Instructions to follow:
The records follow. Filter them to the lines that hold "intake".

———

-- ==== Sys2Proof/Laws/Effects.lean ====
section
/-! SUPPORT. What each shared operation can do, said once: which pieces of the state it may change, everything else as it
was. -/

namespace Sys2Proof.Machine

/-! ### The table and the ports -/

/-- Of everything, only the table and the two ports' records differ. -/
def TouchesTable (s t : State) : Prop := ∃ table a b, t = { s with table := table, portA := a, portB := b }

theorem TouchesTable.refl (s : State) : TouchesTable s s := ⟨s.table, s.portA, s.portB, rfl⟩

theorem TouchesTable.trans {s t u : State} (h : TouchesTable s t) (k : TouchesTable t u) : TouchesTable s u := by
  obtain ⟨_, _, _, rfl⟩ := h
  obtain ⟨table, a, b, rfl⟩ := k
  exact ⟨table, a, b, rfl⟩

theorem OnlyPort.touchesTable {p : Port} {s t : State} (h : OnlyPort p s t) : TouchesTable s t := by
  obtain ⟨r, rfl⟩ := h
  cases p
  · exact ⟨s.table, r, s.portB, rfl⟩
  · exact ⟨s.table, s.portA, r, rfl⟩

theorem touchesTable_setTable (s : State) (table : List (Nat × Entry)) : TouchesTable s { s with table := table } :=
  ⟨table, s.portA, s.portB, rfl⟩

theorem touchesTable_setPort (s : State) (p : Port) (r : PortRec) : TouchesTable s (s.setPort p r) :=
  OnlyPort.touchesTable ⟨r, rfl⟩

theorem touchesTable_freeSlotOf (s : State) (slot : Nat) : TouchesTable s (s.freeSlotOf slot) := by
  unfold State.freeSlotOf
  split
  · exact .refl s
  · split
    · exact touchesTable_setTable s _
    · exact (touchesTable_setTable s _).trans (onlyPort_returnCredit _ _ _).touchesTable

theorem touchesTable_barrierDone (s : State) (slot : Nat) (e : Entry) : TouchesTable s (s.barrierDone slot e) := by
  unfold State.barrierDone
  split
  · exact .refl s
  · split
    · exact touchesTable_freeSlotOf s slot
    · exact touchesTable_setPort s _ _

theorem touchesTable_foldBarriers (l : List (Nat × Entry)) (s : State) :
    TouchesTable s (l.foldl (fun s x => s.barrierDone x.1 x.2) s) := by
  induction l generalizing s with
  | nil => exact .refl s
  | cons x t ih => exact (touchesTable_barrierDone s x.1 x.2).trans (ih _)

theorem touchesTable_reevaluatePass (s : State) : TouchesTable s s.reevaluatePass :=
  (touchesTable_setTable s _).trans (touchesTable_foldBarriers _ _)

theorem touchesTable_reevaluateFor (n : Nat) (s : State) : TouchesTable s (reevaluateFor n s) := by
  induction n generalizing s with
  | zero => exact touchesTable_reevaluatePass s
  | succ n ih =>
    unfold reevaluateFor
    split
    · exact (touchesTable_reevaluatePass s).trans (ih _)
    · exact touchesTable_reevaluatePass s

theorem touchesTable_reevaluate (s : State) : TouchesTable s s.reevaluate := touchesTable_reevaluateFor _ s

theorem touchesTable_orphanPort (s : State) (p : Port) : TouchesTable s (s.orphanPort p) :=
  ((touchesTable_setPort s p _).trans (touchesTable_setTable _ _)).trans (touchesTable_reevaluate _)

theorem touchesTable_removeVote (s : State) (p : Port) : TouchesTable s (s.removeVote p) := by
  unfold State.removeVote
  split
  · exact (onlyPort_setVote s p _).touchesTable.trans (onlyPort_raiseNotice _ _ _).touchesTable
  · exact .refl s

theorem touchesTable_raiseBoth (s : State) (n : Notice) : TouchesTable s (s.raiseBoth n) :=
  (onlyPort_raiseNotice s .a n).touchesTable.trans (onlyPort_raiseNotice _ .b n).touchesTable

theorem touchesTable_place (s : State) (slot : Nat) (e : Entry) : TouchesTable s (s.place slot e) := by
  unfold State.place
  simp only
  split
  · exact (touchesTable_setTable s _).trans (touchesTable_barrierDone _ _ _)
  · exact touchesTable_setTable s _

theorem touchesTable_arbiterTake (s : State) (p : Port) : TouchesTable s (s.arbiterTake p) := by
  unfold State.arbiterTake
  split
  · exact (touchesTable_setPort s p _).trans (onlyPort_sendMessage _ p _).touchesTable
  · split
    · split
      · exact (((touchesTable_setPort s p _).trans (touchesTable_freeSlotOf _ _)).trans (touchesTable_reevaluate _)).trans
          (onlyPort_sendMessage _ p _).touchesTable
      · exact .refl s
    · split
      · exact (touchesTable_setPort s p _).trans (onlyPort_sendMessage _ p _).touchesTable
      · exact .refl s

/-! ### A session: the table, the ports, the management queue, the fill record -/

/-- Of everything, only the table, the ports' records, the Management Unit and the fill record differ. -/
def TouchesSession (s t : State) : Prop :=
  ∃ table a b mgmt fill, t = { s with table := table, portA := a, portB := b, mgmt := mgmt, fill := fill }

theorem TouchesSession.refl (s : State) : TouchesSession s s := ⟨s.table, s.portA, s.portB, s.mgmt, s.fill, rfl⟩

theorem TouchesSession.trans {s t u : State} (h : TouchesSession s t) (k : TouchesSession t u) : TouchesSession s u := by
  obtain ⟨_, _, _, _, _, rfl⟩ := h
  obtain ⟨table, a, b, mgmt, fill, rfl⟩ := k
  exact ⟨table, a, b, mgmt, fill, rfl⟩

theorem TouchesTable.session {s t : State} (h : TouchesTable s t) : TouchesSession s t := by
  obtain ⟨table, a, b, rfl⟩ := h
  exact ⟨table, a, b, s.mgmt, s.fill, rfl⟩

theorem OnlyPort.session {p : Port} {s t : State} (h : OnlyPort p s t) : TouchesSession s t := h.touchesTable.session

theorem touchesSession_dropRequests (s : State) (p : Port) : TouchesSession s (s.dropRequests p) :=
  ⟨s.table, s.portA, s.portB, _, _, rfl⟩

theorem touchesSession_linkDown (s : State) (p : Port) (why : DownReason) : TouchesSession s (s.linkDown p why) := by
  unfold State.linkDown
  split
  · simp only
    refine .trans (.trans (.trans (.trans ?_ (onlyPort_setLink _ p _).session) (touchesTable_orphanPort _ p).session)
      (touchesSession_dropRequests _ p)) (touchesTable_removeVote _ p).session
    split
    · exact (onlyPort_emit s p _).session
    · exact .refl s
  · exact .refl s

theorem touchesSession_retryAttempt (s : State) (p : Port) : TouchesSession s (s.retryAttempt p) := by
  unfold State.retryAttempt
  simp only
  split
  · exact touchesSession_linkDown s p _
  · exact (onlyPort_setLink s p _).session

theorem touchesSession_placeControl (s : State) (p : Port) (m : Message) : TouchesSession s (s.placeControl p m) := by
  unfold State.placeControl
  split
  · simp only
    split
    · exact touchesSession_linkDown s p _
    · exact (onlyPort_setLink s p _).session
  · exact .refl s

theorem touchesSession_replyAndLetGo (s : State) (p : Port) (m : Message) : TouchesSession s (s.replyAndLetGo p m) :=
  (touchesSession_placeControl s p m).trans (onlyPort_returnCredit _ p _).session

theorem touchesSession_refuseMemory (s : State) (p : Port) (h : BodyHead) (why : Reason) :
    TouchesSession s (s.refuseMemory p h why) :=
  (touchesSession_placeControl s p _).trans (onlyPort_returnCredit _ p _).session

theorem touchesSession_noteRestart (s : State) (p : Port) (dropped : List BufferedFrame) :
    TouchesSession s (s.noteRestart p dropped) := by
  unfold State.noteRestart
  split
  · exact ⟨s.table, s.portA, s.portB, _, s.fill, rfl⟩
  · exact .refl s

theorem touchesSession_ackProgress (s : State) (p : Port) (n : Nat) : TouchesSession s (s.ackProgress p n) :=
  (onlyPort_setLink s p _).session.trans (touchesSession_noteRestart _ p _)

theorem touchesSession_takeAck (s : State) (p : Port) (ackSeq : Byte) (ackValid : Bool) :
    TouchesSession s (s.takeAck p ackSeq ackValid) := by
  unfold State.takeAck
  split
  · simp only
    split
    · exact touchesSession_ackProgress s p _
    · split
      · exact .refl s
      · exact touchesSession_linkDown s p _
  · exact .refl s

theorem touchesSession_rewind (s : State) (p : Port) (number : Byte) : TouchesSession s (s.rewind p number) := by
  unfold State.rewind
  simp only
  refine .trans (.trans ?_ (onlyPort_setLink _ p _).session) (touchesSession_retryAttempt _ p)
  split
  · exact touchesSession_ackProgress s p _
  · exact .refl s

/-! ### Entries coming and going: a session, with the ages, the scrub record and the power record -/

/-- Of everything, only the table, the ports' records, the Management Unit, the fill record, the age counter, the scrub
record and the power record differ. -/
def TouchesEntries (s t : State) : Prop :=
  ∃ table a b mgmt fill ages scrub power, t = { s with
    table := table, portA := a, portB := b, mgmt := mgmt, fill := fill, ageCounter := ages, scrub := scrub, power := power }

theorem TouchesEntries.refl (s : State) : TouchesEntries s s :=
  ⟨s.table, s.portA, s.portB, s.mgmt, s.fill, s.ageCounter, s.scrub, s.power, rfl⟩

theorem TouchesEntries.trans {s t u : State} (h : TouchesEntries s t) (k : TouchesEntries t u) : TouchesEntries s u := by
  obtain ⟨_, _, _, _, _, _, _, _, rfl⟩ := h
  obtain ⟨table, a, b, mgmt, fill, ages, scrub, power, rfl⟩ := k
  exact ⟨table, a, b, mgmt, fill, ages, scrub, power, rfl⟩

theorem TouchesSession.entries {s t : State} (h : TouchesSession s t) : TouchesEntries s t := by
  obtain ⟨table, a, b, mgmt, fill, rfl⟩ := h
  exact ⟨table, a, b, mgmt, fill, s.ageCounter, s.scrub, s.power, rfl⟩

theorem TouchesTable.entries {s t : State} (h : TouchesTable s t) : TouchesEntries s t := h.session.entries

theorem touchesEntries_setFill (s : State) (fill : Option Fill) : TouchesEntries s { s with fill := fill } :=
  ⟨s.table, s.portA, s.portB, s.mgmt, fill, s.ageCounter, s.scrub, s.power, rfl⟩

theorem touchesEntries_setScrub (s : State) (scrub : Scrub) : TouchesEntries s { s with scrub := scrub } :=
  ⟨s.table, s.portA, s.portB, s.mgmt, s.fill, s.ageCounter, scrub, s.power, rfl⟩

theorem touchesEntries_takeAge (s : State) : TouchesEntries s s.takeAge :=
  ⟨s.table, s.portA, s.portB, s.mgmt, s.fill, _, s.scrub, s.power, rfl⟩

theorem touchesEntries_endNap (s : State) : TouchesEntries s s.endNap := by
  unfold State.endNap
  split
  · exact ⟨s.table, s.portA, s.portB, s.mgmt, s.fill, s.ageCounter, s.scrub, _, rfl⟩
  · exact .refl s

theorem touchesEntries_maintenanceAdmission (s : State) (kind : EntryKind) (first age : Nat) (data : List (List Byte))
    (slot : Nat) : TouchesEntries s (s.maintenanceAdmission kind first age data slot) :=
  (touchesTable_place s slot _).entries.trans (touchesEntries_endNap _)

theorem touchesEntries_admission (s : State) (p : Port) (tag : Byte) (r : MemRequest) (slot : Nat) :
    TouchesEntries s (s.admission p tag r slot) :=
  (((touchesEntries_takeAge s).trans (touchesTable_place _ _ _).entries).trans (touchesEntries_endNap _)).trans
    (touchesTable_removeVote _ p).entries

theorem touchesEntries_intake (s : State) (p : Port) (h : BodyHead) (r : MemRequest) (t : State) (k : s.intake p h r = some t) :
    TouchesEntries s t := by
  unfold State.intake at k
  split at k
  · cases k
    exact (touchesSession_refuseMemory s p h _).entries
  · obtain ⟨slot, _, rfl⟩ := Option.map_eq_some_iff.1 k
    exact touchesEntries_admission s p h.tag r slot

theorem touchesEntries_takeStep (s : State) (slot : Nat) : TouchesEntries s (s.takeStep slot) :=
  ((touchesEntries_takeAge s).trans (touchesEntries_maintenanceAdmission _ _ _ _ _ _)).trans (touchesEntries_setScrub _ _)

theorem touchesEntries_takePendingStep (s : State) : TouchesEntries s s.takePendingStep := by
  unfold State.takePendingStep
  split
  · split
    · exact (touchesEntries_takeStep s _).trans (touchesEntries_setScrub _ _)
    · exact .refl s
  · exact .refl s

theorem touchesEntries_createFillEntry (s : State) : TouchesEntries s s.createFillEntry := by
  unfold State.createFillEntry
  split
  · exact .refl s
  · split
    · split
      · exact .refl s
      · exact (touchesEntries_maintenanceAdmission s _ _ _ _ _).trans (touchesEntries_setFill _ _)
    · exact .refl s

theorem touchesEntries_createFillEntries (s : State) : TouchesEntries s s.createFillEntries :=
  ((touchesEntries_createFillEntry s).trans (touchesEntries_createFillEntry _)).trans (touchesEntries_createFillEntry _)

theorem touchesEntries_removeFill (s : State) : TouchesEntries s s.removeFill :=
  ((touchesEntries_setFill s none).trans (touchesTable_reevaluate _).entries).trans (touchesEntries_takePendingStep _)

theorem touchesEntries_fillEntryFreed (s : State) : TouchesEntries s s.fillEntryFreed := by
  unfold State.fillEntryFreed
  split
  · exact (touchesTable_reevaluate s).entries
  · next f _ =>
    refine .trans ((touchesEntries_setFill s (some { f with inFlight := f.inFlight - 1 })).trans
      (touchesEntries_createFillEntries _)) ?_
    simp only
    split
    · exact (touchesTable_reevaluate _).entries
    · split
      · exact (touchesTable_reevaluate _).entries
      · split
        · split
          · exact touchesEntries_removeFill _
          · exact (touchesEntries_removeFill _).trans (touchesSession_replyAndLetGo _ _ _).entries
        · split
          · exact (touchesEntries_removeFill _).trans (onlyPort_raiseNotice _ _ _).touchesTable.entries
          · exact (touchesTable_reevaluate _).entries

/-- An entry that becomes DONE reaches no bank, no path, no contents and no condition. -/
theorem touchesEntries_entryDone (s : State) (slot : Nat) (e : Entry) : TouchesEntries s (s.entryDone slot e) := by
  unfold State.entryDone
  split
  · split
    · exact ((touchesTable_freeSlotOf s slot).trans (touchesTable_reevaluate _)).entries
    · exact ((touchesTable_setTable s _).trans (touchesTable_setPort _ _ _)).entries
  · simp only
    split
    · exact (touchesTable_setTable s _).entries.trans (touchesEntries_fillEntryFreed _)
    · exact ((touchesTable_setTable s _).trans (touchesTable_reevaluate _)).entries.trans (touchesEntries_takePendingStep _)

end Sys2Proof.Machine
end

———

Exercise answer:
theorem touchesEntries_intake (s : State) (p : Port) (h : BodyHead) (r : MemRequest) (t : State) (k : s.intake p h r = some t) :
  unfold State.intake at k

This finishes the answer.